# PROBLEM STATEMENT
Copy word for word each line from the one that has "r s).1.bins = s.bins" to the last line of the records, with no other lines.

# STUDY MATERIAL
+ + + +
@[simp] theorem State.addCause_frame (id : PieceId) (c : Cause) (s : State) :
    (State.addCause id c s).checker = s.checker ∧ (State.addCause id c s).sheetMass = s.sheetMass
    ∧ (State.addCause id c s).feeders = s.feeders ∧ (State.addCause id c s).track = s.track
    ∧ (State.addCause id c s).census = s.census ∧ (State.addCause id c s).bins = s.bins
    ∧ (State.addCause id c s).heads = s.heads ∧ (State.addCause id c s).settings = s.settings
    ∧ (State.addCause id c s).shell = s.shell ∧ (State.addCause id c s).profile = s.profile
    ∧ (NoticesBounded (State.addCause id c s) ↔ NoticesBounded s) := by
  simp [State.addCause]

@[simp] theorem State.addCauses_frame (id : PieceId) (cs : List Cause) (s : State) :
    (State.addCauses id cs s).checker = s.checker ∧ (State.addCauses id cs s).sheetMass = s.sheetMass
    ∧ (State.addCauses id cs s).feeders = s.feeders ∧ (State.addCauses id cs s).track = s.track
    ∧ (State.addCauses id cs s).census = s.census ∧ (State.addCauses id cs s).bins = s.bins
    ∧ (State.addCauses id cs s).heads = s.heads ∧ (State.addCauses id cs s).settings = s.settings
    ∧ (State.addCauses id cs s).shell = s.shell ∧ (State.addCauses id cs s).profile = s.profile
    ∧ (NoticesBounded (State.addCauses id cs s) ↔ NoticesBounded s) := by
  unfold State.addCauses
  simpa using foldl_keeps _ (fun s => (s.checker, s.sheetMass, s.feeders, s.track, s.census, s.bins, s.heads, s.settings, s.shell, s.profile, NoticesBounded s))
    (by intros; (repeat' split) <;> simp) _ _

@[simp] theorem State.onEntry_frame (tag : Nat) (f : TrackEntry → TrackEntry) (s : State) :
    (State.onEntry tag f s).run = s.run ∧ (State.onEntry tag f s).checker = s.checker
    ∧ (State.onEntry tag f s).sheetMass = s.sheetMass ∧ (State.onEntry tag f s).feeders = s.feeders
    ∧ (State.onEntry tag f s).census = s.census ∧ (State.onEntry tag f s).bins = s.bins
    ∧ (State.onEntry tag f s).heads = s.heads ∧ (State.onEntry tag f s).settings = s.settings
    ∧ (State.onEntry tag f s).shell = s.shell ∧ (State.onEntry tag f s).profile = s.profile
    ∧ (NoticesBounded (State.onEntry tag f s) ↔ NoticesBounded s) := by
  simp [State.onEntry]

@[simp] theorem State.areaAnswer_frame (a : List Nat) (s : State) :
    (State.areaAnswer a s).1.run = s.run ∧ (State.areaAnswer a s).1.checker = s.checker
    ∧ (State.areaAnswer a s).1.sheetMass = s.sheetMass ∧ (State.areaAnswer a s).1.feeders = s.feeders
    ∧ (State.areaAnswer a s).1.track = s.track ∧ (State.areaAnswer a s).1.bins = s.bins
    ∧ (State.areaAnswer a s).1.heads = s.heads ∧ (State.areaAnswer a s).1.settings = s.settings
    ∧ (State.areaAnswer a s).1.shell = s.shell ∧ (State.areaAnswer a s).1.profile = s.profile
    ∧ (NoticesBounded (State.areaAnswer a s).1 ↔ NoticesBounded s) := by
  unfold State.areaAnswer; (repeat' split) <;> simp

@[simp] theorem State.levelAnswer_frame (r : Piece) (s : State) :
    (State.levelAnswer r s).1.run = s.run ∧ (State.levelAnswer r s).1.checker = s.checker
    ∧ (State.levelAnswer r s).1.sheetMass = s.sheetMass ∧ (State.levelAnswer r s).1.feeders = s.feeders
    ∧ (State.levelAnswer r s).1.track = s.track ∧ (State.levelAnswer r s).1.bins = s.bins
    ∧ (State.levelAnswer r s).1.heads = s.heads ∧ (State.levelAnswer r s).1.settings = s.settings
    ∧ (State.levelAnswer r s).1.shell = s.shell ∧ (State.levelAnswer r s).1.profile = s.profile
    ∧ (NoticesBounded (State.levelAnswer r s).1 ↔ NoticesBounded s) := by
  unfold State.levelAnswer; dsimp only; (repeat' split) <;> simp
+ + + +
# RESPONSE
    ∧ (State.levelAnswer r s).1.track = s.track ∧ (State.levelAnswer r s).1.bins = s.bins
    ∧ (State.levelAnswer r s).1.heads = s.heads ∧ (State.levelAnswer r s).1.settings = s.settings
    ∧ (State.levelAnswer r s).1.shell = s.shell ∧ (State.levelAnswer r s).1.profile = s.profile
    ∧ (NoticesBounded (State.levelAnswer r s).1 ↔ NoticesBounded s) := by
  unfold State.levelAnswer; dsimp only; (repeat' split) <;> simp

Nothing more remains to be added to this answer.